Perform node embedding on the `Cora` dataset using the `DGI` model

Make sure that the Cora dataset is already in your HugeGraph database. If not, you can run the import_graph_from_dgl function to import the Cora dataset from DGL into the HugeGraph database.

from hugegraph_ml.utils.dgl2hugegraph_utils import import_graph_from_dgl

import_graph_from_dgl("cora")

Run dgi_example.py to view the example.

python ./hugegraph_ml/examples/dgi_example.py

The specific process is as follows:

1. Graph data convert

Convert the graph from HugeGraph to DGL format.

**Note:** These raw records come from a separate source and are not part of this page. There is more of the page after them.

/-- TIME (R370): a read of the nanoseconds latches the rest of the instant for this engine. -/
def execTime (n : EngNo) (ecc : Ecc) (rd : GReg) (sel : BitVec 2) (s : State) : Result :=
  s.engRun n ecc fun s =>
    let s' := s.engDone n.val
    let (sec, frac) := (s.engine n.val).latched
    match sel.toNat with
    | 0 => (s'.setG n.val rd (BitVec.ofNat 32 s.tm.ns)).setEngine n.val fun e =>
        { e with latched := (s.tm.sec, s.tm.frac / 2 ^ 16) }
    | 1 => s'.setG n.val rd (BitVec.ofNat 32 sec)
    | 2 => s'.setG n.val rd (BitVec.ofNat 32 (sec / 2 ^ 32 * 2 ^ 16 + frac))
    | _ => s'.setG n.val rd (BitVec.ofNat 32 (s.get IMP_MS.MS_NUM))

/-! ### CSRs (R371) -/

/-- The nanoseconds left on the timer. -/
def State.timerLeft (s : State) (n : Nat) : Nat := match (s.engine n).timer with | none => 0 | some t => t - s.nowNs

/-- A CSR as CSRR reads it. -/
def State.csrRead (s : State) (n k : Nat) : Nat :=
  match k with
  | 0 => n + s.get (ENG_STATUS.ROLE_NOW n) * 16 + s.get (ENG_STATUS.PARAM_NOW n) * 256
  | 1 => s.get (ENG_STATUS.ENTRY n)
  | 2 => (s.engine n).lastFault
  | 3 => (s.engine n).mstat
  | 4 => s.engEvents n
  | 5 => s.timerLeft n
  | 6 => (s.engine n).cycles
  | 7 => s.get (ENG_STATUS.RUN_BANK n) + s.get (ENG_ROLE.BANK_SEL n) * 2
  | _ => (s.engTbl n (k - 16)).toNat

/-- A CSR as CSRW writes it: a write of a read-only CSR is ignored (notes/assumptions/63.md). -/
def State.csrWrite (s : State) (n k : Nat) (w : Word) : State :=
  if k = 3 then s.setMstat n 0
  else if k = 5 then s.setEngine n fun e => { e with timer := if w = 0 then none else some (s.nowNs + w.toNat) }
  else if 16 ≤ k then
    s.setEngine n fun e => { e with tbl := tput 0 (k - 16) (if k % 2 = 0 then w &&& 0xFFFFF else w) e.tbl }
  else s

/-- CSRR (R371). -/
def execCsrr (n : EngNo) (ecc : Ecc) (rd : GReg) (csr : BitVec 8) (s : State) : Result :=
  s.engRun n ecc fun s =>
    if csrKnown csr.toNat then (s.engDone n.val).setG n.val rd (BitVec.ofNat 32 (s.csrRead n.val csr.toNat))
    else s.engineFault n.val 1

/-- CSRW (R371). -/
def execCsrw (n : EngNo) (ecc : Ecc) (ra : GReg) (csr : BitVec 8) (s : State) : Result :=
  s.engRun n ecc fun s =>
    if csrKnown csr.toNat then (s.engDone n.val).csrWrite n.val csr.toNat (s.engG n.val ra)
    else s.engineFault n.val 1

/-- ILLEGAL_OP (R362): a word that spells no instruction has no effect and faults the engine. -/
def execIllegalOp (n : EngNo) (ecc : Ecc) (w : Word) (s : State) : Result :=
  s.engRun n ecc fun s => if decodeEngine n ecc w = none then s.engineFault n.val 1 else s

end Sys2Proof.Machine
end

from hugegraph_ml.data.hugegraph2dgl import HugeGraph2DGL
from hugegraph_ml.models.dgi import DGI
from hugegraph_ml.models.mlp import MLPClassifier
from hugegraph_ml.tasks.node_classify import NodeClassify
from hugegraph_ml.tasks.node_embed import NodeEmbed

hg2d = HugeGraph2DGL()
graph = hg2d.convert_graph(vertex_label="CORA_vertex", edge_label="CORA_edge")

2. Select model instance

model = DGI(n_in_feats=graph.ndata["feat"].shape[1])

3. Train model and node embedding

node_embed_task = NodeEmbed(graph=graph, model=model)
embedded_graph = node_embed_task.train_and_embed(add_self_loop=True, n_epochs=300, patience=30)

4. Downstream tasks node classification using MLP

model = MLPClassifier(
    n_in_feat=embedded_graph.ndata["feat"].shape[1],
    n_out_feat=embedded_graph.ndata["label"].unique().shape[0]
)
node_clf_task = NodeClassify(graph=embedded_graph, model=model)
node_clf_task.train(lr=1e-3, n_epochs=400, patience=40)
print(node_clf_task.evaluate())

5. Obtain the metrics

{'accuracy': 0.82, 'loss': 0.5714246034622192}

Perform node classification on the `Cora` dataset using the `GRAND` model.

You can refer to the example in the grand_example.py

from hugegraph_ml.data.hugegraph2dgl import HugeGraph2DGL
from hugegraph_ml.models.grand import GRAND
from hugegraph_ml.tasks.node_classify import NodeClassify

hg2d = HugeGraph2DGL()
graph = hg2d.convert_graph(vertex_label="CORA_vertex", edge_label="CORA_edge")
model = GRAND(
    n_in_feats=graph.ndata["feat"].shape[1],
    n_out_feats=graph.ndata["label"].unique().shape[0]
)
node_clf_task = NodeClassify(graph, model)
node_clf_task.train(lr=1e-2, weight_decay=5e-4, n_epochs=2000, patience=100)
print(node_clf_task.evaluate())